-- ==== Sys2Proof/Machine/Flags.lean ====
section
/-! DEFINITION. The flags: every way STATUS changes, and the words STATUS and ERRCODE read as (10_state.md R24 to
R26, 00_scope.md R12, 43_control.md R160, R165). -/

namespace Sys2Proof.Machine

/-- The value of XSTATE (R25). -/
def XState.code : XState → BitVec 3
  | .idle => 0
  | .scanning => 1
  | .sentinelFound => 2
  | .decoding => 3
  | .done => 4
  | .exhausted => 5
  | .failed => 6

/-- The value of a completion code (R26). -/
def ErrCode.code : ErrCode → BitVec 4
  | .none => 0
  | .capacityExceeded => 1
  | .sentinelNotFound => 2
  | .malformedPayload => 3
  | .illegalCommand => 4
  | .lengthInvalid => 5

/-- A one-bit field as a word. -/
def bitWord (b : Bool) : Word := (BitVec.ofBool b).setWidth 32

/-- STATUS as a word: `zext_32(XSTATE<<4 | BUSYWR<<3 | ERR<<2 | DONE<<1 | BUSY)` (43_control.md R163). -/
def Status.word (st : Status) : Word :=
  (st.xstate.code.setWidth 32 <<< 4) ||| (bitWord st.busywr <<< 3) ||| (bitWord st.err <<< 2) |||
    (bitWord st.done <<< 1) ||| bitWord st.busy

/-- ERRCODE as a word: `zext_32(ERRCODE[3:0])` (43_control.md R163). -/
def ErrCode.word (e : ErrCode) : Word := e.code.setWidth 32

/-- The STATUS part of `finish(E)`: ERR says whether `E ≠ NONE`, DONE is set, BUSY is cleared (00_scope.md R12). -/
def Status.finish (st : Status) (e : ErrCode) : Status :=
  { st with err := decide (e ≠ .none), done := true, busy := false }

/-- The STATUS part of a command issue (43_control.md R160). -/
def Status.issue (_ : Status) : Status :=
  { busy := true, done := false, err := false, busywr := false, xstate := .idle }

/-- The STATUS part of a HOST write while busy: the sticky BUSYWR (43_control.md R165 item 1). -/
def Status.lostWrite (st : Status) : Status := { st with busywr := true }

/-- The XSTATE that the `n`-th draw shows: one of the values 1 to 6 (43_control.md R165 item 3). -/
def XState.drawn (n : Nat) : XState :=
  match Config.drawXState n with
  | 0 => .scanning
  | 1 => .sentinelFound
  | 2 => .decoding
  | 3 => .done
  | 4 => .exhausted
  | 5 => .failed

end Sys2Proof.Machine
end

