/-- BUSYWR is sticky: a step sets it only by a HOST write while busy, and clears it only by a command issue or a
reset. -/
def Obligations.BusywrSticky : Prop :=
  ∀ s t : State, step s = .next t →
    (s.status.busywr = false → t.status.busywr = true →
      s.status.busy = true ∧ ∃ r rest, s.host = .request r :: rest ∧ r.kind = .wr) ∧
    (s.status.busywr = true → t.status.busywr = false →
      t.resets = s.resets + 1 ∨ (s.status.busy = false ∧ t.status.busy = true))

/-- A memory byte changes only by a reset, by the completion of a command (never an alpha channel, and of PIX never at
or past PIXCNT), or by an idle HOST write of the word it lies in, which gives it that word's byte. -/
def Obligations.MemoryChangesOnlyBy : Prop :=
  ∀ (s t : State) (b : Bank) (a : Nat), step s = .next t → t.byteAt b a ≠ s.byteAt b a →
    t.resets = s.resets + 1 ∨
    (s.status.busy = true ∧ t.status.busy = false ∧ (b = .pix → a % 4 ≠ 3 ∧ a < 4 * s.pixcnt.toNat)) ∨
    (s.status.busy = false ∧ ∃ r rest, s.host = .request r :: rest ∧ r.kind = .wr ∧
      r.offset.toNat = windowBase b + 4 * (a / 4) ∧ t.byteAt b a = r.wdata.extractLsb' (8 * (a % 4)) 8)
end

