-- ==== Sys2Proof/Tests/Slice0.lean ====
section
/-! SUPPORT. The model's own tests, expected results from spec/95_test_vectors.md and spec/30_encoding.md, and for
every statement with hypotheses a witness that something meets them. -/

namespace Sys2Proof.Tests

open Sys2Proof Sys2Proof.Machine

/-! ### Helpers -/

/-- A field of the state a command or a step answers. -/
def got {α : Type} (r : Result) (f : State → α) : Option α :=
  match r with
  | .next t => some (f t)
  | .fault _ => none
  | .refused _ => none

/-- A small legal build: 16 pixels and 12 bytes. -/
def smallBuild : Params := { maxPixels := 16, maxBytes := 12 }

/-- A memory that starts with these bytes. -/
def memOf (bs : List Byte) : Mem := Mem.writeAll [] 0 bs

/-- `n` pixels with the word `w`. -/
def pixels (ws : List Word) : Mem := memOf (ws.flatMap wordBytes)

/-- The start of V-EM1: "Hi" and 16 all-black pixels. -/
def hi : State :=
  { State.resetWith smallBuild with
    pixcnt := 16#32, blen := 2#32, bytes := memOf [0x48#8, 0x69#8],
    pix := pixels (List.replicate 16 0xFF000000#32) }

/-- The six pixels of V-EM5 before and V-EX9. -/
def six (ws : List Word) : State := { State.resetWith smallBuild with pixcnt := 6#32, pix := pixels ws }

/-- A machine with text to decode. -/
def withText (bs : List Byte) : State :=
  { State.resetWith smallBuild with text := memOf bs, tlen := BitVec.ofNat 32 bs.length, blen := 9#32 }

/-- The end of an EMBED, as a state; `hi` itself where there is none. -/
def after (r : Result) : State :=
  match r with
  | .next t => t
  | .fault _ => hi
  | .refused _ => hi

/-- The end state of V-EM1. -/
def embedded : State := after (exec .embed hi)

/-- `hi` with the command word `w` accepted. -/
def busyWith (w : Word) : State := issue hi w

/-- `s` with one thing for the HOST to do and its turn next. -/
def hostNext (s : State) (op : HostOp) : State := { s with host := [op], turns := [.host] }

/-! ### Decoding: words written out from 30_encoding.md R70 and R71, as RSV (28 bits) and OP (4 bits) -/

theorem test_decode_nop : decode 0b0000_0000_0000_0000_0000_0000_0000_0000#32 = .ok .nop := by decide
theorem test_decode_embed : decode 0b0000_0000_0000_0000_0000_0000_0000_0001#32 = .ok .embed := by decide
theorem test_decode_extract : decode 0b0000_0000_0000_0000_0000_0000_0000_0010#32 = .ok .extract := by decide
theorem test_decode_tenc : decode 0b0000_0000_0000_0000_0000_0000_0000_0011#32 = .ok .tenc := by decide
theorem test_decode_tdec : decode 0b0000_0000_0000_0000_0000_0000_0000_0100#32 = .ok .tdec := by decide

/-- OP = 5 and OP = 15 are reserved (R72). -/
theorem test_decode_reserved_op :
    decode 0b0101#32 = .error (.reservedOpcode 0b0101#4) ∧ decode 0b1111#32 = .error (.reservedOpcode 0b1111#4) := by
  decide

/-- V-B13 and V-B14: a legal OP does not save a word whose RSV is not 0. -/
theorem test_decode_reserved_rsv :
    decode 0x00000011#32 = .error (.reservedBits 1#28) ∧
    decode 0xFFFFFFFF#32 = .error (.reservedBits 0xFFFFFFF#28) := by decide

theorem test_encode_words :
    [encode .nop, encode .embed, encode .extract, encode .tenc, encode .tdec] =
      [0x00000000#32, 0x00000001#32, 0x00000002#32, 0x00000003#32, 0x00000004#32] := by decide

/-- A row of the opcode table as the host numbers it, and a word of no row. -/
theorem test_table_words :
    decodeTableWord 32 2 = some .extract ∧ decodeTableWord 8 4 = some .tdec ∧ decodeTableWord 32 5 = none := by decide

/-! ### WellFormed: each check of 00_scope.md R6 and R7 refuses a build that fails it alone -/

theorem smoke_default_legal : Params.default.Legal := by decide
theorem smoke_smallest_legal : ({ maxPixels := 6, maxBytes := 12 } : Params).Legal := by decide
theorem smoke_too_few_pixels : ¬ ({ maxPixels := 5, maxBytes := 12 } : Params).Legal := by decide
theorem smoke_too_many_pixels :
    ¬ ({ maxPixels := 4194305, maxBytes := 786432 } : Params).Legal ∧ 6 ≤ 4194305 ∧ 786432 % 12 = 0 := by decide
theorem smoke_bytes_not_multiple : ¬ ({ maxPixels := 6, maxBytes := 14 } : Params).Legal := by decide
theorem smoke_no_bytes : ¬ ({ maxPixels := 6, maxBytes := 0 } : Params).Legal ∧ Config.maxDec 6 = 0 := by decide
theorem smoke_too_many_bytes : ¬ ({ maxPixels := 6, maxBytes := 786444 } : Params).Legal := by decide

/-- R7: 65536 pixels can decode to 18429 bytes, so 18420 are too few. -/
theorem smoke_bytes_too_few :
    ¬ ({ maxPixels := 65536, maxBytes := 18420 } : Params).Legal ∧ Config.maxDec 65536 = 18429 := by decide

/-- No command is ill-formed (R74): the check refuses no constructor, and there is no ill-formed term of `Instr`. -/
theorem smoke_commands_wellFormed :
    [Instr.nop, .embed, .extract, .tenc, .tdec].all Instr.wellFormed = true := by decide

/-! ### One command each -/

/-- V-B11: NOP clears ERRCODE; XSTATE stays (R161), which an issue had cleared before. -/
theorem test_nop :
    got (exec .nop { hi with errcode := .sentinelNotFound, status := { Status.reset with xstate := .exhausted } })
      (fun t => (t.errcode, t.status.word, t.bits)) = some (.none, 0x00000052#32, 0#24) := by decide

theorem test_nop_through_step :
    got (step (({ hi with errcode := .sentinelNotFound } : State).withFetchWord 32 0))
      (fun t => (t.errcode, t.status.word, t.pending)) = some (.none, 0x00000002#32, none) := by decide

/-- V-EM1: the 16 pixels, BITS and STATUS. -/
theorem test_embed_hi :
    got (exec .embed hi) (fun t => ((List.range 16).map (t.readWord .pix), t.bits, t.status.word)) =
      some ([0xFF000100#32, 0xFF000001#32, 0xFF000101#32, 0xFF000001#32, 0xFF010100#32, 0xFF010001#32,
        0xFF010001#32, 0xFF010100#32, 0xFF010000#32, 0xFF010101#32, 0xFF010100#32, 0xFF010101#32, 0xFF010101#32,
        0xFF010101#32, 0xFF010101#32, 0xFF000101#32], 48#24, 0x00000002#32) := by decide +kernel

/-- V-EM2: one pixel fewer. -/
theorem test_embed_capacity :
    got (exec .embed { hi with pixcnt := 15#32 }) (fun t => (t.errcode, t.status.word, t.bits, t.pix == hi.pix)) =
      some (.capacityExceeded, 0x00000006#32, 48#24, true) := by decide +kernel

/-- V-EX1: the round trip on the end state of V-EM1. -/
theorem test_extract_hi :
    got (exec .extract { embedded with blen := 0#32 })
      (fun t => (t.status.word, t.blen, t.bits, t.prefixOf .bytes 2)) =
      some (0x00000042#32, 2#32, 48#24, [0x48#8, 0x69#8]) := by decide +kernel

/-- V-EX9: a match that leaves one payload bit. -/
theorem test_extract_misaligned :
    got (exec .extract (six [0xFF010100#32, 0xFF010101#32, 0xFF010101#32, 0xFF010101#32, 0xFF010101#32, 0xFF000001#32]))
      (fun t => (t.errcode, t.status.word, t.bits)) =
      some (.malformedPayload, 0x00000066#32, 17#24) := by decide +kernel

/-- V-T1. -/
theorem test_tenc_hi :
    got (exec .tenc hi) (fun t => (t.prefixOf .text 4, t.tlen, t.status.word, t.errcode)) =
      some ([0x53#8, 0x47#8, 0x6B#8, 0x3D#8], 4#32, 0x00000002#32, .none) := by decide +kernel

/-- V-T4, in the small build. -/
theorem test_tenc_length :
    got (exec .tenc { hi with blen := 13#32 }) (fun t => (t.errcode, t.status.word, t.tlen, t.text)) =
      some (.lengthInvalid, 0x00000006#32, 0#32, []) := by decide +kernel

/-- V-T6. -/
theorem test_tdec_hi :
    got (exec .tdec (withText [0x53#8, 0x47#8, 0x6B#8, 0x3D#8])) (fun t => (t.prefixOf .bytes 2, t.blen, t.errcode)) =
      some ([0x48#8, 0x69#8], 2#32, .none) := by decide +kernel

/-- V-T7: "SGl=" is not canonical. -/
theorem test_tdec_noncanonical :
    got (exec .tdec (withText [0x53#8, 0x47#8, 0x6C#8, 0x3D#8])) (fun t => (t.errcode, t.status.word, t.blen, t.bytes)) =
      some (.malformedPayload, 0x00000006#32, 9#32, []) := by decide +kernel

/-- V-B12 and V-B14: words that are no command. -/
theorem test_illegal_words :
    got (step (hi.withCommand 0x00000005#32)) (fun t => (t.status.word, t.errcode)) =
      some (0x00000006#32, .illegalCommand) ∧
    got (step (hi.withCommand 0xFFFFFFFF#32)) (fun t => (t.status.word, t.errcode)) =
      some (0x00000006#32, .illegalCommand) := by decide

/-! ### The bus -/

/-- V-B3 to V-B7: misaligned and unmapped offsets, in the default build. -/
theorem test_bad_offsets :
    [0x0000002#25, 0x000001C#25, 0x0300000#25, 0x0104800#25, 0x1040000#25].map (decodeOffset Params.default) =
      [none, none, none, none, none] := by decide +kernel

/-- V-H1: a write while busy is answered OK and sets BUSYWR; STATUS then reads 0x00000009. -/
theorem test_write_while_busy :
    (transact (hostWrite (busyWith 1#32) 0x000000C#25 5#32).2 { kind := .rd, offset := 0x0000004#25, wdata := 0#32 }).1 =
      { resp := .ok, rdata := 0x00000009#32 } ∧
    (hostWrite (busyWith 1#32) 0x000000C#25 5#32).2.pixcnt = 16#32 := by decide

/-- V-B15 and V-B16: a word written and read back, and its bytes. -/
theorem test_word_little_endian :
    ((hostWrite hi 0x0100000#25 0x04030201#32).2.prefixOf .bytes 4) = [1#8, 2#8, 3#8, 4#8] ∧
    (hostRead (hostWrite hi 0x1000000#25 0x11223344#32).2 0x1000000#25).1.rdata = 0x11223344#32 := by decide +kernel

/-- The third and fourth lines of the spec's program P1, encoded. -/
theorem test_program_encoding :
    encodeProgram [.wb 0 [0x48#8, 0x69#8], .wpn 0 2 0xFF000000#32, .wait] =
      [⟨.wr, 0x0100000#25, 0x00006948#32⟩, ⟨.wr, 0x1000000#25, 0xFF000000#32⟩, ⟨.wr, 0x1000004#25, 0xFF000000#32⟩,
       ⟨.rd, 0x0000004#25, 0#32⟩] := by decide

/-! ### Witnesses: something meets the hypotheses of every statement that has some -/

theorem witness_IllegalWordCompletes : 4 < (5#32).toNat ∧ 4 < (0xFFFFFFFF#32).toNat := by decide

theorem witness_CommandIssue : State.reset.status.busy = false ∧ (busyWith 1#32).status.busy = true := ⟨rfl, rfl⟩

/-- A busy machine whose ENGINE moves: a legal word with the turn laid down, an illegal word with none laid down. -/
theorem witness_StepRunsDecodedCommand :
    (hi.withCommand 1#32).turns = .engine :: [] ∧ (hi.withCommand 1#32).status.busy = true ∧
    (hi.withCommand 1#32).pending = some 1#32 ∧ decode 1#32 = .ok .embed ∧
    (busyWith 5#32).turns = [] ∧ (busyWith 5#32).status.busy = true ∧ (busyWith 5#32).pending = some 5#32 ∧
    ∀ i, decode 5#32 ≠ .ok i :=
  ⟨rfl, rfl, rfl, by decide, rfl, rfl, rfl, fun i => by cases i <;> decide⟩

/-- An idle machine with the ENGINE's turn. -/
theorem witness_StepRunsDecodedCommand_idle :
    ({ hi with turns := [.engine] } : State).turns = .engine :: [] ∧ hi.status.busy = false := ⟨rfl, rfl⟩

theorem witness_CompletionCodes : ∃ t, exec .extract hi = .next t ∧ t.errcode = .sentinelNotFound :=
  ⟨_, rfl, by decide +kernel⟩

theorem witness_ErrorsLeaveOutputsUnchanged :
    ∃ t, exec .embed { hi with pixcnt := 15#32 } = .next t ∧ t.errcode ≠ .none := ⟨_, rfl, by decide +kernel⟩

theorem witness_CommandsWriteOnlyTheirOutputs :
    ∃ t, exec .tdec hi = .next t ∧ Instr.tdec ≠ .embed ∧ Instr.tdec ≠ .extract ∧ Instr.tdec ≠ .tenc :=
  ⟨_, rfl, by decide⟩

theorem witness_CommandsWriteOnlyTheirOutputs_embed :
    ∃ t, exec .embed hi = .next t ∧ Instr.embed ≠ .extract ∧ Instr.embed ≠ .tdec ∧ Instr.embed ≠ .tenc :=
  ⟨_, rfl, by decide⟩

/-- Pixel 16 is the first one past the buffer of `hi`. -/
theorem witness_AlphaAndOutsidePixelsUntouched : ∃ t, exec .embed hi = .next t ∧ hi.pixcnt.toNat ≤ 16 :=
  ⟨_, rfl, by decide⟩

theorem witness_IllegalWordsRejectedByName :
    16 ≤ (16#32).toNat ∧ 16 ≤ (0xFFFFFFFF#32).toNat ∧ (5 ≤ (5#32).toNat ∧ (5#32).toNat < 16) ∧
    5 ≤ (15#32).toNat ∧ (15#32).toNat < 16 := by decide

/-- The first and last pixel, and byte indexes at the ends of a window. -/
theorem witness_PseudoInstructionExpansion :
    0 < 4194304 ∧ 4194303 < 4194304 ∧ 4194302 + 2 ≤ 4194304 ∧
    0x00FFFF8 % 4 = 0 ∧ 0x00FFFF8 + [1#8, 2#8, 3#8, 4#8, 5#8].length ≤ 0x0100000 ∧
    4 * 1 < [1#8, 2#8, 3#8, 4#8, 5#8].length ∧ 0x00FFFFC % 4 = 0 ∧ 0x00FFFFC < 0x0100000 := by decide

/-- The default build; the last word of each of its windows, and the first offsets past them. -/
theorem witness_AddressMap :
    Params.default.Legal ∧ 4 * 4607 < Params.default.maxBytes ∧ 4 * 6143 < Params.default.maxText ∧
    65535 < Params.default.maxPixels := by decide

WHAT IS EXPECTED:
Out of the data above, transcribe exactly and only the lines starting with the line that has "def bitWord (b" and going on through the line that has "xstate := .idle", both included.

EXERCISE SOLUTION:
def bitWord (b : Bool) : Word := (BitVec.ofBool b).setWidth 32

/-- STATUS as a word: `zext_32(XSTATE<<4 | BUSYWR<<3 | ERR<<2 | DONE<<1 | BUSY)` (43_control.md R163). -/
def Status.word (st : Status) : Word :=
  (st.xstate.code.setWidth 32 <<< 4) ||| (bitWord st.busywr <<< 3) ||| (bitWord st.err <<< 2) |||
    (bitWord st.done <<< 1) ||| bitWord st.busy

/-- ERRCODE as a word: `zext_32(ERRCODE[3:0])` (43_control.md R163). -/
def ErrCode.word (e : ErrCode) : Word := e.code.setWidth 32

/-- The STATUS part of `finish(E)`: ERR says whether `E ≠ NONE`, DONE is set, BUSY is cleared (00_scope.md R12). -/
def Status.finish (st : Status) (e : ErrCode) : Status :=
  { st with err := decide (e ≠ .none), done := true, busy := false }

/-- The STATUS part of a command issue (43_control.md R160). -/
def Status.issue (_ : Status) : Status :=
  { busy := true, done := false, err := false, busywr := false, xstate := .idle }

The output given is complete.